**TASK:** Only the lines from the beginning of the data below through the line containing "b).g = p.g := rfl" belong in the response, each copied exactly.

**MATERIAL FOR THIS TASK:**

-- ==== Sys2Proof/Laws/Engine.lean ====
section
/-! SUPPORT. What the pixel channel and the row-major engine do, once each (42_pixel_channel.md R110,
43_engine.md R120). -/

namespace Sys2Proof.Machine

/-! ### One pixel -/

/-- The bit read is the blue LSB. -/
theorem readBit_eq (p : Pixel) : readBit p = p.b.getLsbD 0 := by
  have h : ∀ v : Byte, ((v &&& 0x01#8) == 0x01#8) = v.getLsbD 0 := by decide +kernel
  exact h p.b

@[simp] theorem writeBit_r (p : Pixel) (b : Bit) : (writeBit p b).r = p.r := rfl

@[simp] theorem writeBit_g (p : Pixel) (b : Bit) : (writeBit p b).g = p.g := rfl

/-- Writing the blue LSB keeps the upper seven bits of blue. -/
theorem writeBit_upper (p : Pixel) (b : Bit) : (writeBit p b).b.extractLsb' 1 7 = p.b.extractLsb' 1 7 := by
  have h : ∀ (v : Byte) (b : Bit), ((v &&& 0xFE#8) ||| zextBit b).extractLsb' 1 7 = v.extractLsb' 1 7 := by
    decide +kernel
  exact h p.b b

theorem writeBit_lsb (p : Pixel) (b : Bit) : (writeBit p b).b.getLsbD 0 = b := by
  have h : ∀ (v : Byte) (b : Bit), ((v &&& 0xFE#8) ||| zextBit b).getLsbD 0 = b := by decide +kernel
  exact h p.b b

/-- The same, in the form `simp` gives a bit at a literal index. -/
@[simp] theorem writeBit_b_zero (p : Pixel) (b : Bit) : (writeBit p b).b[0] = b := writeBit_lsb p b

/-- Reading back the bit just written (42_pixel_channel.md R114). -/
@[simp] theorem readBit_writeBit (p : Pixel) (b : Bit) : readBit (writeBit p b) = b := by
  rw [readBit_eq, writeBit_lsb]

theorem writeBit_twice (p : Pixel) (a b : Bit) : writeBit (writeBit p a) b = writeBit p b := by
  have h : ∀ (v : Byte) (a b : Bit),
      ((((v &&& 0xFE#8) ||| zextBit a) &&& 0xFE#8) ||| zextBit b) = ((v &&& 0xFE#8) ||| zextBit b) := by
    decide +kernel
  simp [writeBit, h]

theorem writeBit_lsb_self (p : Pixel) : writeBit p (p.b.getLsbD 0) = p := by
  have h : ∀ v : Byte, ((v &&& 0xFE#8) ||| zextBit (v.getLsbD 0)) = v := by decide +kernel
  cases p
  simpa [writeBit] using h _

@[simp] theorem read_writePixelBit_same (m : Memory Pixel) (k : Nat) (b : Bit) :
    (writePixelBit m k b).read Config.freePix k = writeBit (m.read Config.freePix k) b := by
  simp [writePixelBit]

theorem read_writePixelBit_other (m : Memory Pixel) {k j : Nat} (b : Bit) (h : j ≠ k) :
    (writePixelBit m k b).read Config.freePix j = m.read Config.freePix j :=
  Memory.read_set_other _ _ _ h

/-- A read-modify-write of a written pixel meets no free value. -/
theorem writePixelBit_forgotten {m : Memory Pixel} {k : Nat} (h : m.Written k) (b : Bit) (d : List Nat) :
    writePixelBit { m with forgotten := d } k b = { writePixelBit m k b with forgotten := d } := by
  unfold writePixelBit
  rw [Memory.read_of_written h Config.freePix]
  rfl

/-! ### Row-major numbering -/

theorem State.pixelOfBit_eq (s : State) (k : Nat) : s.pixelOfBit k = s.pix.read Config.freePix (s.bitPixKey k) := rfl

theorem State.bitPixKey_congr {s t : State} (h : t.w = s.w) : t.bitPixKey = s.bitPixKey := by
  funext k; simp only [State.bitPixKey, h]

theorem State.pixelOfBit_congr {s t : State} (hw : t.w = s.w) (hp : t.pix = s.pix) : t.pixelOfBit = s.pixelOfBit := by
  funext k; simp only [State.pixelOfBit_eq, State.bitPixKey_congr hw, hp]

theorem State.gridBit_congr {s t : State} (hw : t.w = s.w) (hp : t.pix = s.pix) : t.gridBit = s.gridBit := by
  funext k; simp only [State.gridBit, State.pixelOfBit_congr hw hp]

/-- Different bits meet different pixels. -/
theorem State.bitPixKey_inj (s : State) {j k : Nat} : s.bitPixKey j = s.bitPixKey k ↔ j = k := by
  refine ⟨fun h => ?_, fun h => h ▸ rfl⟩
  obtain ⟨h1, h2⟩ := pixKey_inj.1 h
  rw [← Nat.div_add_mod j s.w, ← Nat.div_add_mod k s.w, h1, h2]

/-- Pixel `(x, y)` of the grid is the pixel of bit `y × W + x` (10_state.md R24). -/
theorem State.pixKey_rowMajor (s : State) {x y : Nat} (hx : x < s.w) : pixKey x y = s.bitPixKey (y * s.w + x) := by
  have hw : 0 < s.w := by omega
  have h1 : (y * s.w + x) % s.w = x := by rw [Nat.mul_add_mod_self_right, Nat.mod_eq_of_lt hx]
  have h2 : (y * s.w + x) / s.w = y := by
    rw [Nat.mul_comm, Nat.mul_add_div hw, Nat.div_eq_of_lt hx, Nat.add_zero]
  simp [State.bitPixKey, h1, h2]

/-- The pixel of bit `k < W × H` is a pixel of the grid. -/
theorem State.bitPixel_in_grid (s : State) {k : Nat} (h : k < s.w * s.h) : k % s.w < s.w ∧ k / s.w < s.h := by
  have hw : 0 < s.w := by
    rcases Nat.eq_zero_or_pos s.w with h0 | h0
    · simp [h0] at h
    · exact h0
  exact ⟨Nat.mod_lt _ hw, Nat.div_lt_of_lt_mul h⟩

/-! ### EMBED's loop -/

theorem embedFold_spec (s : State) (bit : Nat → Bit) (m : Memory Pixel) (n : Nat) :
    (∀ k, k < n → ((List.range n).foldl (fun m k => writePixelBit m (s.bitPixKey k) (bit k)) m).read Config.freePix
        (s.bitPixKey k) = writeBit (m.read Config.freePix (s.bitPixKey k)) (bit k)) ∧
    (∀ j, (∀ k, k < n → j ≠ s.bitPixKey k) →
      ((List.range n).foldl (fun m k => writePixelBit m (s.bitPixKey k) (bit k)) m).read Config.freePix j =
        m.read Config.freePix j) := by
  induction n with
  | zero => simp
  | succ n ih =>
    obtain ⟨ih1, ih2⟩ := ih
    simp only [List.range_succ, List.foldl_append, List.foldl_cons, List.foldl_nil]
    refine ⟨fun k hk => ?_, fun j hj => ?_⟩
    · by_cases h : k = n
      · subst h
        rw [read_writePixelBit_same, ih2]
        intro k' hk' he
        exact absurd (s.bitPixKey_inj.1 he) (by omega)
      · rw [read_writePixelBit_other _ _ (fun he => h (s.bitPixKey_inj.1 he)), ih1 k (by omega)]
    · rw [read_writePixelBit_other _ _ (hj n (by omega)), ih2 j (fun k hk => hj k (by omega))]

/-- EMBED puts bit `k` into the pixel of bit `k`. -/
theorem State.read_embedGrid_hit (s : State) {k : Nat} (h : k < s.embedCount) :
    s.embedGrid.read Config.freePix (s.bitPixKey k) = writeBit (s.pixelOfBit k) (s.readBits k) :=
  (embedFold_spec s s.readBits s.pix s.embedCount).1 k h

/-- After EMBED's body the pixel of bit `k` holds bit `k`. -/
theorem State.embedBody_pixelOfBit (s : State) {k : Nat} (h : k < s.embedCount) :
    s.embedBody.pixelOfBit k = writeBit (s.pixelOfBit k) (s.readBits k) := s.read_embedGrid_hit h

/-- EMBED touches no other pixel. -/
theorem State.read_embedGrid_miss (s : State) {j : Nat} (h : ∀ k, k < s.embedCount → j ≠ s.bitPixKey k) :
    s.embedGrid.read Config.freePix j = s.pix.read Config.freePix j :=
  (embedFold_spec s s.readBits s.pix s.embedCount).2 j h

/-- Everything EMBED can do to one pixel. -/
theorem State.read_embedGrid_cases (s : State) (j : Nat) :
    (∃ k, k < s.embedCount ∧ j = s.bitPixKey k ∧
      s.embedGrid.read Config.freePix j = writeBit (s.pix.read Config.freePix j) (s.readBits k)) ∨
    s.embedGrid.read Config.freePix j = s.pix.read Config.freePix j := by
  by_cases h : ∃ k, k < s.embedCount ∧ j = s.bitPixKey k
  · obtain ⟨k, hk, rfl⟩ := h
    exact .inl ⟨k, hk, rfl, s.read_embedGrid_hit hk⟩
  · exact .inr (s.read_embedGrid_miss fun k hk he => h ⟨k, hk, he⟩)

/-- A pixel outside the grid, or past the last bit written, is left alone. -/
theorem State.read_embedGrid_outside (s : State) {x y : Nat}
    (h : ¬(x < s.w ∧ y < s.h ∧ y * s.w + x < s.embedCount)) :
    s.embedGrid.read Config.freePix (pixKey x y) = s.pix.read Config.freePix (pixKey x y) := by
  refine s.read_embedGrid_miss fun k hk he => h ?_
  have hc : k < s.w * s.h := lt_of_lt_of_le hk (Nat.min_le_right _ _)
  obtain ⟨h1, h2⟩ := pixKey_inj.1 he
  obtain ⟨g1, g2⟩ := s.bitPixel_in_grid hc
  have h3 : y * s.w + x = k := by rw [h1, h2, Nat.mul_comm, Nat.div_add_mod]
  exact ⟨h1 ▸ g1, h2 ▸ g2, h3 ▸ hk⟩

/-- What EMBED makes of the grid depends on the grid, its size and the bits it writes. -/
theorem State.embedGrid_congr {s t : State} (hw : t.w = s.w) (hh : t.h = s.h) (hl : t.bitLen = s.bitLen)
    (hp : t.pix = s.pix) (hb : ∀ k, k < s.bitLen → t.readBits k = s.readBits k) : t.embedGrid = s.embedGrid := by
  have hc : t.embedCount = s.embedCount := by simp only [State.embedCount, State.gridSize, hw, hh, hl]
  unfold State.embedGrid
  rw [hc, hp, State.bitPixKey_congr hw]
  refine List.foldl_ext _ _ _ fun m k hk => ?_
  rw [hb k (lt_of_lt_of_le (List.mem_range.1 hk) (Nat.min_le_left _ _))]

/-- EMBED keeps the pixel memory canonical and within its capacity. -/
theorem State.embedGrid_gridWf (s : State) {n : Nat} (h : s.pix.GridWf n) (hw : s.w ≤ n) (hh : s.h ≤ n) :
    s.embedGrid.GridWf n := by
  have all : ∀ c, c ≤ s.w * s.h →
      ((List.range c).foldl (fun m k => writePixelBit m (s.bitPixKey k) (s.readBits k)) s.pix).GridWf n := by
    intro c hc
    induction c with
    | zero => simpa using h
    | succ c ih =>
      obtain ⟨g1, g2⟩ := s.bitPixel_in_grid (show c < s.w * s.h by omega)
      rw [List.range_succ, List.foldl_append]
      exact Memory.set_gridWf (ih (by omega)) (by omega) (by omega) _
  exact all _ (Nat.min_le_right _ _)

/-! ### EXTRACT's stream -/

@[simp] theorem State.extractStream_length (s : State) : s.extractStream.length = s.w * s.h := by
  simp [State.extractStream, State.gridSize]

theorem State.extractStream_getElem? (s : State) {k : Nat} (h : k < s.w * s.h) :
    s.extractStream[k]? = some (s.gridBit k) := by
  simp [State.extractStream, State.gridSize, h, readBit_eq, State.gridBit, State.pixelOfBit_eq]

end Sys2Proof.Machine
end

**SOLUTION BELOW:**
-- ==== Sys2Proof/Laws/Engine.lean ====
section
/-! SUPPORT. What the pixel channel and the row-major engine do, once each (42_pixel_channel.md R110,
43_engine.md R120). -/

namespace Sys2Proof.Machine

/-! ### One pixel -/

/-- The bit read is the blue LSB. -/
theorem readBit_eq (p : Pixel) : readBit p = p.b.getLsbD 0 := by
  have h : ∀ v : Byte, ((v &&& 0x01#8) == 0x01#8) = v.getLsbD 0 := by decide +kernel
  exact h p.b

@[simp] theorem writeBit_r (p : Pixel) (b : Bit) : (writeBit p b).r = p.r := rfl

@[simp] theorem writeBit_g (p : Pixel) (b : Bit) : (writeBit p b).g = p.g := rfl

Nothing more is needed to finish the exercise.